Within this segment we will discuss text files. While this can be any text file, we will specifically call out to a few that come to mind. 1) Configuration files, 2) firewall / IDS or other security logs, 3) backup files (especially within Linux / Unix systems -- yes, that means you, too MacOS!).

The first culprit that we will discuss is the wonderful configuration file. For those of us within the Linux and Unix environments, we know all too well that configuration items within these systems will most always be a text file. Have a web application running? Yep! Config file (especially the ranks of apache service or, any service for that matter). Have a content management system running? Yep! Why is a configuration file dangerous if it is exposed? Especially to a search engine? It exposes your security posture -- it allows the attacker to see what your thoughts are regarding security or lack thereof. For simplicity, we will focus on the /var/www/html/ or /var/www/public_html location of most common web services.

With the introduction of CMS systems, you will commonly find configuration.php, wp-config.php, config.X or, *config*.asp|php|aspx. Pick your poison, I'm sure it exists somewhere. The level of hazard for allowing a file like this to exist to the public are: database access (user name / password), e-mails that might be exposed to the internet (think when configuration issues arise; e.g: This email address is being protected from spambots. You need JavaScript enabled to view it.), etc. If you aren't making the link to the e-mail issue, think about how someone can either spoof, send from the server or send e-mails to that address and potentially socially engineer administrators into doing magical things for them.

Although you might have your configuration items locked down and, that is a good thing! The one thing at times we don't realize is if you are remoted into a system or, editing a file with vi/vim those applications will in fact create a .filename.ext.swp file. If in the event the stars line up and the permissions are on point, attackers can load those file types within a search engine and search for them and, before you know it your configuration file(s) are jacked and on their way to being abused.

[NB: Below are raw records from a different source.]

/-- Whether an unsent access may leave the core: a release waits for every earlier access of its fibre, a synchronising access for an
earlier one to the same word, and no access overtakes an earlier one of its fibre that is unsent or faulted on the same line, nor one
to a device register another such (R266, R269, R282, R334, R377). -/
def Wave.maySend (W : Wave) (e : Entry) (a : Acc) : Bool :=
  let older := W.olderWaits e.age a.fib
  (match memForm e.instr with
   | some f => (!f.act.releases || older.isEmpty) && !(older.any (sameWord f a))
   | none => true) &&
  older.all fun o => o.2.st == .sent ||
    (o.2.va.toNat / 64 != a.va.toNat / 64 && !(isDevice o.2.va.toNat && isDevice a.va.toNat))

/-- Words of the issuing core's L1 that a store of its own writes, if the line is present: a word is written whole, or
in part where it is VALID (R263, R265, log 10). -/
def Core.l1Store (C : Core) (key va : Nat) (bs : List Byte) : Core :=
  { C with l1 := tabMod C.l1 key fun l =>
      { l with words := linePut l.words (va % 64) bs,
               valid := if bs.length < 4 then l.valid else (touched va bs.length).foldl (fun v w => v ||| 2 ^ w) l.valid } }

/-- The stores and synchronising accesses of a core that are on their way to a line of virtual memory: address and size. -/
def State.writesOnWay (s : State) (core asid line : Nat) : List (Nat × Nat) :=
  s.groups.flatMap fun G =>
    if G.2.core? = some core ∧ G.2.asid = asid then
      G.2.waves.flatMap fun W => W.2.sb.flatMap fun e => match memForm e.2.instr with
        | some f =>
          if accessSlot e.1 && f.space == .virt && (f.act.stores || f.act.synchronises) then
            e.2.accs.filterMap fun a =>
              if a.st == .sent && a.va.toNat % 2 ^ 56 / 64 == line then some (a.va.toNat, f.size) else none
          else []
        | none => []
    else []

/-- The words of a line that no load sent now may take into the core's L1: an access on its way may yet write them, so that the load may
bring what stood there before it (R265, R268, log 64). -/
def State.wordsOnWay (s : State) (core asid line : Nat) : Nat :=
  (s.writesOnWay core asid line).foldl (fun m x => (touched x.1 x.2).foldl (fun m w => m ||| 2 ^ w) m) 0

/-- A message put on its way to a core. -/
def State.post (s : State) (m : Msg) : State := { s with msgs := s.msgs ++ [m] }

/-- The response to an access of a wave. -/
def respond (r : Req) (b : MsgBody) : Msg :=
  { core := r.core, grp := r.grp, wave := r.wave, slot := r.slot, fib := r.fib, asid := r.asid,
    line := r.va % 2 ^ 56 / 64, body := b }

end Sys2Proof.Machine
end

Considering that we've veered off course just a bit, the second issue you will cross is: what happens if your IDS / firewall logs are exposed to the internet? Well, as we've seen with the word documents, the dorking for these files are pretty much the same. Yet, the issue that persists is, why are firewall logs important? Aren't configuration items more important? Well, yes and -- no? The issue we have here is, we can see the types of blocks that are in place. What IP Addresses, what protocols are rejected, etc. If we know the stance they are taking, we know what we can include or, exclude from our attack toolkit. This way, our attacks are more specialized to the "defenses" (said in quotes because they are exposing some of it) the company is deploying in order to not get breached. In this scope, we simply read what attacks they've experienced and try different tactics -- this also saves an attacker time in trying things over time.

Lastly, we are going to discuss the wonderful backup file (not the kind that keeps you safe from something like ransomware). Backup files are, at times a blessing and a curse. Why? Because, .bak files are created when someone is editing a "critical" file and they want a restore point if the edits cause the server to tank. While this is a quick reversion method, just like the configuration items, it can be exposed if the permissions are changed and never reverted. Keep in mind specific file types when you are looking to lock down your systems and, .bak files will be one of them!

Some file types to consider: .sql, .tmp, .log, .txt, .ini, .bak, .swp, .conf, .config

PDF Files

The good ol' PDF. Where would most companies be today without you? Ah, Adobe! What a beautiful technology (definitely not in the dial-up days, that's for sure!). PDF is a decent file type, everything you need it portable and can be now-a-days viewed anywhere (mobile device, web browser, desktop -- you name it!) The one thing about PDF file is that they come at some of the same costs as word documents. The meta-data information within them can expose authors (social engineering) and, network paths (printers) that can further, expose your network addressing scheme or the printer name itself. Exploits galore anyone? The same issues that some what plague the document file types exist within this realm. We will discuss how to find these items and, how we can sanitize them later.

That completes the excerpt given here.